Presents a description and examples of the Flat OPC format.

 

About the Code

The code presented in this post uses LINQ to XML and System.IO.Packaging to perform the conversion to Flat OPC.

The signature of the function to convert from an Open XML document to Flat OPC is:

static XDocument OpcToFlatOpc(string path);

 

You pass as an argument the path to the Open XML document.  The method returns an XDocument object, which you can then modify as necessary, transform using XSLT, serialize to the standard output, or save to a file.

The code to convert a binary part to a base 64 string uses the System.Convert.ToBase64String method.  The base 64 string needs to be broken up into lines of 76 characters (see The Flat OPC Format for more detail).  The code uses the technique described in Chunking a Collection into Groups of Three to do the chunking.

If you are not familiar with this style of programming, I recommend that you read this Functional Programming Tutorial.

The conversion code adds the appropriate XML processing instruction to the resulting Flat OPC XML document based on the filename of the source Open XML document.  If the source document has the .docx extension, then the code adds the XML processing instruction for Word.  If the source document has the .pptx extension, then the code adds the XML processing instruction for PowerPoint.

Here is the code to perform the transform (also attached):

using System;

using System.Collections.Generic;

using System.Linq;

using System.Text;

using System.Xml.Linq;

using System.IO;

using System.IO.Packaging;

using System.Xml;

using System.Xml.Schema;

 

class Program

{

    static XElement GetContentsAsXml(PackagePart part)

    {

        XNamespace pkg = "http://schemas.microsoft.com/office/2006/xmlPackage";

 

        if (part.ContentType.EndsWith("xml"))

        {

            using (Stream str = part.GetStream())
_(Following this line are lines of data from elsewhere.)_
-- ==== Sys2Proof/Machine/WaitOps.lean ====
section
/-! DEFINITION. Waiting on words and futures, mailboxes, and the replies and errors that arrive later (12 R223, R236 to R246,
09 R182, R183, 18 R310, R316). -/

namespace Sys2Proof.Machine

open Sys2Proof

/-! ## Ownership records as a waiter reads them (18 R308, R310, R316) -/

/-- An ownership record (18 Tables 18.1, 18.2). -/
structure Rec where
  otag : Nat
  ost  : Nat
  oref : W64
  deriving DecidableEq, Repr

def Rec.state (r : Rec) : Nat := bits r.ost 0 4
def Rec.grp (r : Rec) : Nat := bits r.ost 8 4
def Rec.die (r : Rec) : Nat := bits r.ost 13 3
def Rec.queue (r : Rec) : Nat := bits r.ost 16 6
def Rec.cause (r : Rec) : Nat := bits r.ost 24 8
def Rec.reservedBits (r : Rec) : Bool := 8 ≤ r.state || bits r.ost 4 4 != 0 || bit r.ost 12 || bits r.ost 22 2 != 0

def recOfBytes (b : Bytes) : Rec := ⟨field b 0 4, field b 4 4, f64 b 8⟩

/-- What reading a record finds: it, a fault or an error reply (26 R381), or a channel that holds the access (01 R19). -/
inductive RecRead where
  | ok (r : Rec)
  | fault
  | waits
  deriving DecidableEq, Repr

/-- The record at an address in a group's address space. -/
def readRec (s : State) (g : Group) (va : W64) : RecRead × State :=
  let c := coreOf g
  match decideAccess s c (c / 8) g.asn va 16 16 .load with
  | (.ok p, s') =>
    (if unreached s'.fab p || p.locs.any (poisoned s') then .fault
      else .ok (recOfBytes (p.locs.map (homeByte s'.mm))), s')
  | (.waits, s') => (.waits, s')
  | (_, s') => (.fault, s')

/-- The cause of an owner that has failed, if the record found by a negative acknowledgement says so (18 R316). -/
def failedOwner (s : State) (g : Group) (orec : Option W64) : Option Nat × State :=
  match orec with
  | none => (none, s)
  | some va =>
    match readRec s g va with
    | (.ok r, s') => (if r.state = 7 && !r.reservedBits then some r.cause else none, s')
    | (_, s') => (none, s')

/-- The record that the owner directory of a word names (18 R310, R312). -/
def directoryRec (mm : MemSys) (loc : Nat) : Option W64 := (mm.owners.find? fun e => e.1 = loc).map (·.2.1)

/-- The record address in the `own` field of a future's state word (18 R310). -/
def futureRec (st : Nat) : Option W64 :=
  let own := bits st 0 53
  if own = 0 then none else
  let a := own * 16
  some (BitVec.ofNat 64 (if bit a 56 then a + (2 ^ 64 - 2 ^ 57) else a))

/-! ## Completing a wait -/

/-- The result of a wait: the register, whether it is written, its width and its value. -/
structure WaitRes where
  dst   : Nat
  toReg : Bool
  wide  : Bool
  val   : W64

/-- The name of the instruction whose result a waiting thread is to receive. -/
def Wait.inst : Wait → Option Nat
  | .monitor m => some m.inst
  | .future f => some f.inst
  | .mailbox m => some m.since
  | _ => none

/-- The latch entry that a waiting instruction has pushed receives its result, unless it has been emptied since (06 R96,
log 96). -/
def fillLatch (l : Latch) (t : Thread) : Thread :=
  match t.wait.inst, t.latches with
  | some i, some h :: rest => if h.due = some i then { t with latches := some l :: rest } else t
  | _, _ => t

/-- A thread that a reply lets go on: its result, tagged `gen`, in its register and in its latch entry. -/
def endWait (n : Nat) (r : WaitRes) (t : Thread) : Thread :=
  let l : Latch := ⟨lo32 r.val, if r.wide then hi32 r.val else 0#32, .gen, if r.wide then .gen else .uni, none⟩
  let t1 := fillLatch l t
  let t2 := if r.toReg && r.dst < n then t1.write r.dst r.wide r.val else t1
  { t2 with wait := .run, pc := t.wnext }

/-- Marks a register `gen` in the warp that holds a thread. -/
def genTag (tid d : Nat) (wide : Bool) (g : Group) : Group :=
  { g with warps := modAll (fun w => w.tids.contains tid) (fun w =>
      { w with tags :=
          let t1 := tset Tag.uni w.tags d .gen
          if wide then tset Tag.uni t1 (d + 1) .gen else t1 }) g.warps }

/-- Completes a thread's wait, with `f` done to the thread: an acquire at the scope, the result, and, for a saved group,
its deposit (09 R182, 12 R237, R241). The core's L1 copies of what was read at its home go, so that no later read of the
thread is older (11 R210). -/
def completeWait (s : State) (g : Group) (tid scope : Nat) (locs : List Nat) (r : WaitRes) (f : Thread → Thread) : State :=
  let s0 := takeMarks s scope locs
  let s1 := if onCore g then { s0 with mm := dropL1 s0.mm (coreOf g) locs } else s0
  let s2 := updGroup s1 g.gid fun x =>
    let x1 := modThreads [tid] (fun t => f (endWait x.n r t)) x
    if r.toReg && r.dst < x.n then genTag tid r.dst r.wide x1 else x1
  let s3 := if 3 ≤ scope then coverThreads s2 g.gid [tid] else s2
  if onCore g || !r.toReg then s3 else
  let s4 := depositRow s3 g tid r.dst (lo32 r.val)
  if r.wide then depositRow s4 g tid (r.dst + 1) (hi32 r.val) else s4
            using (StreamReader streamReader = new StreamReader(str))

            using (XmlReader xr = XmlReader.Create(streamReader))

                return new XElement(pkg + "part",

                    new XAttribute(pkg + "name", part.Uri),

                    new XAttribute(pkg + "contentType", part.ContentType),

                    new XElement(pkg + "xmlData",

                        XElement.Load(xr)

                    )

                );

        }

        else

        {

            using (Stream str = part.GetStream())

            using (BinaryReader binaryReader = new BinaryReader(str))

            {

                int len = (int)binaryReader.BaseStream.Length;

                byte[] byteArray = binaryReader.ReadBytes(len);

                // the following expression creates the base64String, then chunks

                // it to lines of 76 characters long

                string base64String = (System.Convert.ToBase64String(byteArray))

                    .Select

                    (

                        (c, i) => new

                        {

                            Character = c,

                            Chunk = i / 76

                        }

                    )

                    .GroupBy(c => c.Chunk)

                    .Aggregate(

                        new StringBuilder(),

                        (s, i) =>

                            s.Append(

                                i.Aggregate(

                                    new StringBuilder(),

                                    (seed, it) => seed.Append(it.Character),

                                    sb => sb.ToString()

                                )

                            )

                            .Append(Environment.NewLine),

                        s => s.ToString()

                    );

                return new XElement(pkg + "part",

                    new XAttribute(pkg + "name", part.Uri),

                    new XAttribute(pkg + "contentType", part.ContentType),

                    new XAttribute(pkg + "compression", "store"),

                    new XElement(pkg + "binaryData", base64String)

                );

            }

        }

    }

 

    static XProcessingInstruction GetProcessingInstruction(string path)

    {

        if (path.ToLower().EndsWith(".docx"))

            return new XProcessingInstruction("mso-application",

                        "progid=\"Word.Document\"");

        if (path.ToLower().EndsWith(".pptx"))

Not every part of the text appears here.